[DATA]
^^^^
-- ==== Sys2Proof/Safety.lean ====
section
/-!
DEFINITION. The terms that statements about this block use: a run that goes on, a command that completes, and what a command leaves
as it was.
-/
namespace Sys2Proof

/-- A run of `n` steps in which every step answers a next state. -/
def safeFor : Nat → Machine.State → Prop
  | 0, _ => True
  | n + 1, s => ∃ t, Machine.step s = .next t ∧ safeFor n t

/-- The command completes in `s`, and `Q` holds of the state after it. -/
def completes (c : Instr) (s : Machine.State) (Q : Machine.State → Prop) : Prop :=
  ∃ t, Machine.exec c s = .next t ∧ Q t

namespace Machine

/-- The state without what a register write, an event flag, the message it sends and the outputs that follow the state may change: the
queue, the time, registers and wide values, the hosts' memories, the messages sent, and the pins READY and FAULT_N. -/
def State.inner (s : State) : State :=
  { s with pending := [], now := 0, regs := [], wide := [], hostA := [], hostB := [], msiSent := [], readyPin := false,
           faultLow := false }

/-- The registers that follow the state after every command: SN_STATUS (R488, R503), SN_EVENT with its GUARANTEE_CHANGE (R488),
DEV_BOOT_STATUS with its STEP (R550), and the pending bits of the manager's vectors (R125, R149). -/
def outputReg (b : Nat) : Prop :=
  b = snB + Reg.SN_STATUS_STOPPED.off ∨ b = snB + Reg.SN_EVENT_FAULT.off ∨ b = devB + Reg.DEV_BOOT_STATUS_STEP.off ∨ b = pbaBase 0

/-- What a command leaves that acts only on the registers whose address is in `mine`: every other register but those that follow the
state, and all that `inner` holds. -/
structure keeps (mine : Nat → Prop) (s t : State) : Prop where
  inner : t.inner = s.inner
  regs : ∀ (b : Nat) (g : Fld), g.lo < 32 → ¬ outputReg (b + g.off) → ¬ mine (b + g.off) → t.rd b g = s.rd b g

/-- Every register but those that follow the state is left. -/
def keepsRegs (s t : State) : Prop :=
  ∀ (b : Nat) (g : Fld), g.lo < 32 → ¬ outputReg (b + g.off) → t.rd b g = s.rd b g

/-- Every wide value outside `mine` is left, but for the time READY last rose (R12). -/
def keepsWide (mine : Nat → Prop) (s t : State) : Prop :=
  ∀ b, ¬ mine b → b ≠ devB + Reg.DEV_READY_TIME → t.wideAt b = s.wideAt b

/-- No register is written but those that follow the state. -/
def noRegs : Nat → Prop := fun _ => False

/-- The addresses of a frame of `n` bytes. -/
def inFrame (base n : Nat) : Nat → Prop := fun b => base ≤ b ∧ b < base + n

end Machine

end Sys2Proof
end

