-- ==== Sys2Proof/Certificates/Slice0/Obligations.lean ====
section
/-!
DEFINITION. The statements for the provers, one definition each.
-/
open Sys2Proof Sys2Proof.Machine

/-- A step takes the command at the front of the queue and runs it with the rest waiting; on an empty queue one nanosecond of the timebase
passes (the model's choice: log entries 1 and 2). -/
def Obligations.StepTakesFront : Prop :=
  (∀ (s : State) (c : Instr) (rest : List Instr), s.pending = c :: rest → step s = exec c { s with pending := rest }) ∧
  (∀ s : State, s.pending = [] → step s = .next { s with now := s.now + 1 })

/-- Every command, in every state, completes, and the queue is left as it was. -/
def Obligations.ExecKeepsQueue : Prop :=
  ∀ (c : Instr) (s : State), completes c s fun t => t.pending = s.pending

/-- The timebase never steps backwards (R128), except where VDD_AON rises and it starts anew (R131). -/
def Obligations.TimebaseNeverBack : Prop :=
  (∀ (c : Instr) (s t : State), c ≠ .vddAonRise → exec c s = .next t → s.now ≤ t.now) ∧
  (∀ s t : State, s.pending.head? ≠ some .vddAonRise → step s = .next t → s.now ≤ t.now)

/-- The outputs agree with the state: FAULT_N (R503, R531, R551), READY (R12), SN_STATUS[GUARANTEE] and [COND] (R488). -/
def outputsAgree (s : State) : Prop :=
  s.faultLow = s.faultCond ∧ s.readyPin = s.readyCond ∧
  s.rd snB Reg.SN_STATUS_GUARANTEE = (if s.guaranteeHolds then 1 else 0) ∧ s.rd snB Reg.SN_STATUS_COND = s.condBits

/-- Every step keeps the outputs in agreement with the state. -/
def Obligations.OutputsFollow : Prop :=
  ∀ s t : State, outputsAgree s → step s = .next t → outputsAgree t

/-- Right after reset FAULT_N is low and READY is low (R551), GUARANTEE reads 0, and all agree with the state. -/
def Obligations.OutputsAtReset : Prop :=
  outputsAgree State.reset ∧ State.reset.faultLow = true ∧ State.reset.readyPin = false ∧
  State.reset.rd snB Reg.SN_STATUS_GUARANTEE = 0 ∧ State.reset.pending = []

/-- Where the manager's window takes a write of LOG_RD_SEQ. -/
def logSeqAt : Nat := logB + Reg.LOG_RD_SEQ_SEQ.off

/-- The frame of a write of LOG_RD_SEQ. -/
def onlyLogSeq (s t : State) : Prop := keeps (inFrame logSeqAt 4) s t ∧ keepsWide noRegs s t

/-- A full-width write of the word v to LOG_RD_SEQ, directly (R90) and through the aliases (R87), while the manager's function answers. -/
def Obligations.PlainRegister : Prop :=
  ∀ (s : State) (v : Word), s.answers 0 = true → s.rd logB Reg.LOG_RD_SEQ_SEQ < 2 ^ 32 →
    let old := s.rd logB Reg.LOG_RD_SEQ_SEQ
    let bs := natLE 4 v.toNat
    let be := [true, true, true, true]
    completes (.registerWrite .mgr logSeqAt bs be false) s (fun t => t.rd logB Reg.LOG_RD_SEQ_SEQ = v.toNat ∧ onlyLogSeq s t) ∧
    completes (.aliasSetWrite .mgr logSeqAt bs be false) s (fun t => t.rd logB Reg.LOG_RD_SEQ_SEQ = (old ||| v.toNat) ∧ onlyLogSeq s t) ∧
    completes (.aliasClearWrite .mgr logSeqAt bs be false) s
      (fun t => t.rd logB Reg.LOG_RD_SEQ_SEQ = (BitVec.ofNat 32 old &&& ~~~v).toNat ∧ onlyLogSeq s t) ∧
    completes (.aliasToggleWrite .mgr logSeqAt bs be false) s (fun t => t.rd logB Reg.LOG_RD_SEQ_SEQ = (old ^^^ v.toNat) ∧ onlyLogSeq s t)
^^^^
Transcribe each entry. Leave nothing out.

[EXERCISE RESULT]
-- ==== Sys2Proof/Safety.lean ====
section
/-!
DEFINITION. The terms that statements about this block use: a run that goes on, a command that completes, and what a command leaves
as it was.
-/
namespace Sys2Proof

/-- A run of `n` steps in which every step answers a next state. -/
def safeFor : Nat → Machine.State → Prop
  | 0, _ => True
  | n + 1, s => ∃ t, Machine.step s = .next t ∧ safeFor n t

/-- The command completes in `s`, and `Q` holds of the state after it. -/
def completes (c : Instr) (s : Machine.State) (Q : Machine.State → Prop) : Prop :=
  ∃ t, Machine.exec c s = .next t ∧ Q t

namespace Machine

/-- The state without what a register write, an event flag, the message it sends and the outputs that follow the state may change: the
queue, the time, registers and wide values, the hosts' memories, the messages sent, and the pins READY and FAULT_N. -/
def State.inner (s : State) : State :=
  { s with pending := [], now := 0, regs := [], wide := [], hostA := [], hostB := [], msiSent := [], readyPin := false,
           faultLow := false }

/-- The registers that follow the state after every command: SN_STATUS (R488, R503), SN_EVENT with its GUARANTEE_CHANGE (R488),
DEV_BOOT_STATUS with its STEP (R550), and the pending bits of the manager's vectors (R125, R149). -/
def outputReg (b : Nat) : Prop :=
  b = snB + Reg.SN_STATUS_STOPPED.off ∨ b = snB + Reg.SN_EVENT_FAULT.off ∨ b = devB + Reg.DEV_BOOT_STATUS_STEP.off ∨ b = pbaBase 0

/-- What a command leaves that acts only on the registers whose address is in `mine`: every other register but those that follow the
state, and all that `inner` holds. -/
structure keeps (mine : Nat → Prop) (s t : State) : Prop where
  inner : t.inner = s.inner
  regs : ∀ (b : Nat) (g : Fld), g.lo < 32 → ¬ outputReg (b + g.off) → ¬ mine (b + g.off) → t.rd b g = s.rd b g

/-- Every register but those that follow the state is left. -/
def keepsRegs (s t : State) : Prop :=
  ∀ (b : Nat) (g : Fld), g.lo < 32 → ¬ outputReg (b + g.off) → t.rd b g = s.rd b g

/-- Every wide value outside `mine` is left, but for the time READY last rose (R12). -/
def keepsWide (mine : Nat → Prop) (s t : State) : Prop :=
  ∀ b, ¬ mine b → b ≠ devB + Reg.DEV_READY_TIME → t.wideAt b = s.wideAt b

/-- No register is written but those that follow the state. -/
def noRegs : Nat → Prop := fun _ => False

/-- The addresses of a frame of `n` bytes. -/
def inFrame (base n : Nat) : Nat → Prop := fun b => base ≤ b ∧ b < base + n

end Machine

end Sys2Proof
end

-- ==== Sys2Proof/Certificates/Slice0/Obligations.lean ====
section
/-!
DEFINITION. The statements for the provers, one definition each.
-/
open Sys2Proof Sys2Proof.Machine

/-- A step takes the command at the front of the queue and runs it with the rest waiting; on an empty queue one nanosecond of the timebase
passes (the model's choice: log entries 1 and 2). -/
def Obligations.StepTakesFront : Prop :=
  (∀ (s : State) (c : Instr) (rest : List Instr), s.pending = c :: rest → step s = exec c { s with pending := rest }) ∧
  (∀ s : State, s.pending = [] → step s = .next { s with now := s.now + 1 })

/-- Every command, in every state, completes, and the queue is left as it was. -/
def Obligations.ExecKeepsQueue : Prop :=
  ∀ (c : Instr) (s : State), completes c s fun t => t.pending = s.pending

/-- The timebase never steps backwards (R128), except where VDD_AON rises and it starts anew (R131). -/
def Obligations.TimebaseNeverBack : Prop :=
  (∀ (c : Instr) (s t : State), c ≠ .vddAonRise → exec c s = .next t → s.now ≤ t.now) ∧
  (∀ s t : State, s.pending.head? ≠ some .vddAonRise → step s = .next t → s.now ≤ t.now)

/-- The outputs agree with the state: FAULT_N (R503, R531, R551), READY (R12), SN_STATUS[GUARANTEE] and [COND] (R488). -/
def outputsAgree (s : State) : Prop :=
  s.faultLow = s.faultCond ∧ s.readyPin = s.readyCond ∧
  s.rd snB Reg.SN_STATUS_GUARANTEE = (if s.guaranteeHolds then 1 else 0) ∧ s.rd snB Reg.SN_STATUS_COND = s.condBits

/-- Every step keeps the outputs in agreement with the state. -/
def Obligations.OutputsFollow : Prop :=
  ∀ s t : State, outputsAgree s → step s = .next t → outputsAgree t

/-- Right after reset FAULT_N is low and READY is low (R551), GUARANTEE reads 0, and all agree with the state. -/
def Obligations.OutputsAtReset : Prop :=
  outputsAgree State.reset ∧ State.reset.faultLow = true ∧ State.reset.readyPin = false ∧
  State.reset.rd snB Reg.SN_STATUS_GUARANTEE = 0 ∧ State.reset.pending = []

/-- Where the manager's window takes a write of LOG_RD_SEQ. -/
def logSeqAt : Nat := logB + Reg.LOG_RD_SEQ_SEQ.off

/-- The frame of a write of LOG_RD_SEQ. -/
def onlyLogSeq (s t : State) : Prop := keeps (inFrame logSeqAt 4) s t ∧ keepsWide noRegs s t

/-- A full-width write of the word v to LOG_RD_SEQ, directly (R90) and through the aliases (R87), while the manager's function answers. -/
def Obligations.PlainRegister : Prop :=
  ∀ (s : State) (v : Word), s.answers 0 = true → s.rd logB Reg.LOG_RD_SEQ_SEQ < 2 ^ 32 →
    let old := s.rd logB Reg.LOG_RD_SEQ_SEQ
    let bs := natLE 4 v.toNat
    let be := [true, true, true, true]
    completes (.registerWrite .mgr logSeqAt bs be false) s (fun t => t.rd logB Reg.LOG_RD_SEQ_SEQ = v.toNat ∧ onlyLogSeq s t) ∧
    completes (.aliasSetWrite .mgr logSeqAt bs be false) s (fun t => t.rd logB Reg.LOG_RD_SEQ_SEQ = (old ||| v.toNat) ∧ onlyLogSeq s t) ∧
    completes (.aliasClearWrite .mgr logSeqAt bs be false) s
      (fun t => t.rd logB Reg.LOG_RD_SEQ_SEQ = (BitVec.ofNat 32 old &&& ~~~v).toNat ∧ onlyLogSeq s t) ∧
    completes (.aliasToggleWrite .mgr logSeqAt bs be false) s (fun t => t.rd logB Reg.LOG_RD_SEQ_SEQ = (old ^^^ v.toNat) ∧ onlyLogSeq s t)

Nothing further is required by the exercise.